DATASET Block Start

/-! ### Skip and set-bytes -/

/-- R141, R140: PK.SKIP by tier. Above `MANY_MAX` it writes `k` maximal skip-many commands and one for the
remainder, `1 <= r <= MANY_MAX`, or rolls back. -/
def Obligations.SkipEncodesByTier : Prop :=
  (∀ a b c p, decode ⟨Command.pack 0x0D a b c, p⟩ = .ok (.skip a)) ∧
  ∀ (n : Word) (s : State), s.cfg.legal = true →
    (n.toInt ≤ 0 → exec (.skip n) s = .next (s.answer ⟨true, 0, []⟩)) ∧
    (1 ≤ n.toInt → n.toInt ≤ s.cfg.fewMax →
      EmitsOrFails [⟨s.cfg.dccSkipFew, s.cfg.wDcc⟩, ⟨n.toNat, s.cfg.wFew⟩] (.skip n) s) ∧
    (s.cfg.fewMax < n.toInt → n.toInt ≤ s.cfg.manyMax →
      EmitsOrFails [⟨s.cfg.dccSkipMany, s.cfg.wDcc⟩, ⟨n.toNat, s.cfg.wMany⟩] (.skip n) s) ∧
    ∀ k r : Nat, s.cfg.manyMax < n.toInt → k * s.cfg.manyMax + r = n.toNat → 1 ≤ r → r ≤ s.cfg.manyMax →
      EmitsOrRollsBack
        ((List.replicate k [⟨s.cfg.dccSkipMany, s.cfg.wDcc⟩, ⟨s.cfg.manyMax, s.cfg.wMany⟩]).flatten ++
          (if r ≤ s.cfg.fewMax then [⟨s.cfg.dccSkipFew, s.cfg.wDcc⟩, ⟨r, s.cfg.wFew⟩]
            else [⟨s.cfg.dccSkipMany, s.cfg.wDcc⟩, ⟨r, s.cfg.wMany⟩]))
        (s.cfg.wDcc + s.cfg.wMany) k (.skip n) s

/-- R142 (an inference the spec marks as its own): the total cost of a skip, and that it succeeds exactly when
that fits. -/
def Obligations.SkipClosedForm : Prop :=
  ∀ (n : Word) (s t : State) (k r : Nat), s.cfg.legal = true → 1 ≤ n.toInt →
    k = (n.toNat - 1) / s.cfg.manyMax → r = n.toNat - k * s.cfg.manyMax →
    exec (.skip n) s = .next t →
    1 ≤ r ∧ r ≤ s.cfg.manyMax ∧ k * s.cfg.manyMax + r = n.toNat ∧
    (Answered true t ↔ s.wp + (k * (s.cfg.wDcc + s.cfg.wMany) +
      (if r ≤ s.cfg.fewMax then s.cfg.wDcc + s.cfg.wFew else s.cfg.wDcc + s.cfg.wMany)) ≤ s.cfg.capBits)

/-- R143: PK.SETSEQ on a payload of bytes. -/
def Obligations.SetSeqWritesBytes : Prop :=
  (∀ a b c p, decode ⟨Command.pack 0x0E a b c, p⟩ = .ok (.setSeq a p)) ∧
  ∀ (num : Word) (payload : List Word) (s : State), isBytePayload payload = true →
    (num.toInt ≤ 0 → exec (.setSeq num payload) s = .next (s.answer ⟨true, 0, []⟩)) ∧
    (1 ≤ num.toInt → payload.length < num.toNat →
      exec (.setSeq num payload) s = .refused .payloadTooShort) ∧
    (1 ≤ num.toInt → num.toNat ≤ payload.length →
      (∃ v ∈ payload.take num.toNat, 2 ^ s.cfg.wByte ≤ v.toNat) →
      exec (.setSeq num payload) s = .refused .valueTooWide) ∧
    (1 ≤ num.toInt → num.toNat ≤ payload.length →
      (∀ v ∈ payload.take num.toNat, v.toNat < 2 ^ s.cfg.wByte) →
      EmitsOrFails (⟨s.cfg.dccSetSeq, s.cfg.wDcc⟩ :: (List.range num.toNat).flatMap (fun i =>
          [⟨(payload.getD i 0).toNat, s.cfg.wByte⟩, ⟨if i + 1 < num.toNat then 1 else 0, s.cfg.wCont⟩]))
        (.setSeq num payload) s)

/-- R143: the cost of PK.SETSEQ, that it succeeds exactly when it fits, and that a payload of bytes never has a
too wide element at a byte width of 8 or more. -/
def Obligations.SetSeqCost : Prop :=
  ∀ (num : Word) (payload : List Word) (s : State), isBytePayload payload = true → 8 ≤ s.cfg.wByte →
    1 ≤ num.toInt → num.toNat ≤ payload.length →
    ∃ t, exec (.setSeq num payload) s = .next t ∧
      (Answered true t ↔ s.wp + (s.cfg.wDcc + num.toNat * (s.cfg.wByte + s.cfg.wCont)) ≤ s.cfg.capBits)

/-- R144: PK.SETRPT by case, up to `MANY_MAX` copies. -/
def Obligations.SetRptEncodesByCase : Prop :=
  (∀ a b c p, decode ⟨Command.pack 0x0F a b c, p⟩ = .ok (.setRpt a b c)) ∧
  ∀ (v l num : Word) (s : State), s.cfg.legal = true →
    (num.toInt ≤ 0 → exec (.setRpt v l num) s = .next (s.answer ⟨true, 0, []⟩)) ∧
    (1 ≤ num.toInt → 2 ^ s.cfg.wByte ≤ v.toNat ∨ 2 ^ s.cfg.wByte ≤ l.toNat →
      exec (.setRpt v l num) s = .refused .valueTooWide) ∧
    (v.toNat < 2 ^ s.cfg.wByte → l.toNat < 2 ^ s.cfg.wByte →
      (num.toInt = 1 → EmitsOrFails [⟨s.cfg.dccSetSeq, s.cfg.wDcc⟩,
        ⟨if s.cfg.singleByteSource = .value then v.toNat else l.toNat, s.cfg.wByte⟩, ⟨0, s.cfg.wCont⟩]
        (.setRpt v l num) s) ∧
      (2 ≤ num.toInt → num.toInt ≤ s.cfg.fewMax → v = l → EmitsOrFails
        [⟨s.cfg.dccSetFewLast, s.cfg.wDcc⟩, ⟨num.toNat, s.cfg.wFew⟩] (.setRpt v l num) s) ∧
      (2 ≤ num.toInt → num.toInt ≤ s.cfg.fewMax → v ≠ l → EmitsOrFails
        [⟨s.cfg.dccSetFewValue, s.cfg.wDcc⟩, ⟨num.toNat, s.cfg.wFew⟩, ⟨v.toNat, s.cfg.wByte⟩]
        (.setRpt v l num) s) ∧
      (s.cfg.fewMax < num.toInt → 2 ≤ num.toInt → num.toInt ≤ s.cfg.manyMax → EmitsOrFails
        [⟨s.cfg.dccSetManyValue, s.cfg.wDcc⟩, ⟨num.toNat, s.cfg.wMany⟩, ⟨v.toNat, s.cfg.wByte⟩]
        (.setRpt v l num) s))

DATASET Block End
DATASET Block Start

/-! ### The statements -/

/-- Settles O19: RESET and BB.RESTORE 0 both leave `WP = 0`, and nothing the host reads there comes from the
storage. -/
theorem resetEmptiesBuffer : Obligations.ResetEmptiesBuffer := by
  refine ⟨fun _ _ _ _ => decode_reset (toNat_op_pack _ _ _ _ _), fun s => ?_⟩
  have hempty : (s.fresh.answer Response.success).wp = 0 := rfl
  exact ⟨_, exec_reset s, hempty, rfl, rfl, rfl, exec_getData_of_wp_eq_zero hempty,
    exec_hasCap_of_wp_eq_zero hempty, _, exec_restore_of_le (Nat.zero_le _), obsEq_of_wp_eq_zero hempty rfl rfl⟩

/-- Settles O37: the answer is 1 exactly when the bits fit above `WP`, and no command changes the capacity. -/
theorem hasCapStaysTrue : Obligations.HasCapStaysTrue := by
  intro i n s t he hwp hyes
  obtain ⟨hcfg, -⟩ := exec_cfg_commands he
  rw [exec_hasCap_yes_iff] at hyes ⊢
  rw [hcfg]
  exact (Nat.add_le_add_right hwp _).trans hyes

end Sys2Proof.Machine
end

DATASET Block End

## PROBLEM DESCRIPTION:
Write out exactly the lines above between the line with "else [⟨s.cfg.dccSkipMany, s.cfg.wDcc⟩, ⟨r, s.cfg.wMany⟩]))" and the line with "that fits. -/", inclusive, and nothing beyond them.

## ANSWER TO THIS TASK:
            else [⟨s.cfg.dccSkipMany, s.cfg.wDcc⟩, ⟨r, s.cfg.wMany⟩]))
        (s.cfg.wDcc + s.cfg.wMany) k (.skip n) s

/-- R142 (an inference the spec marks as its own): the total cost of a skip, and that it succeeds exactly when
that fits. -/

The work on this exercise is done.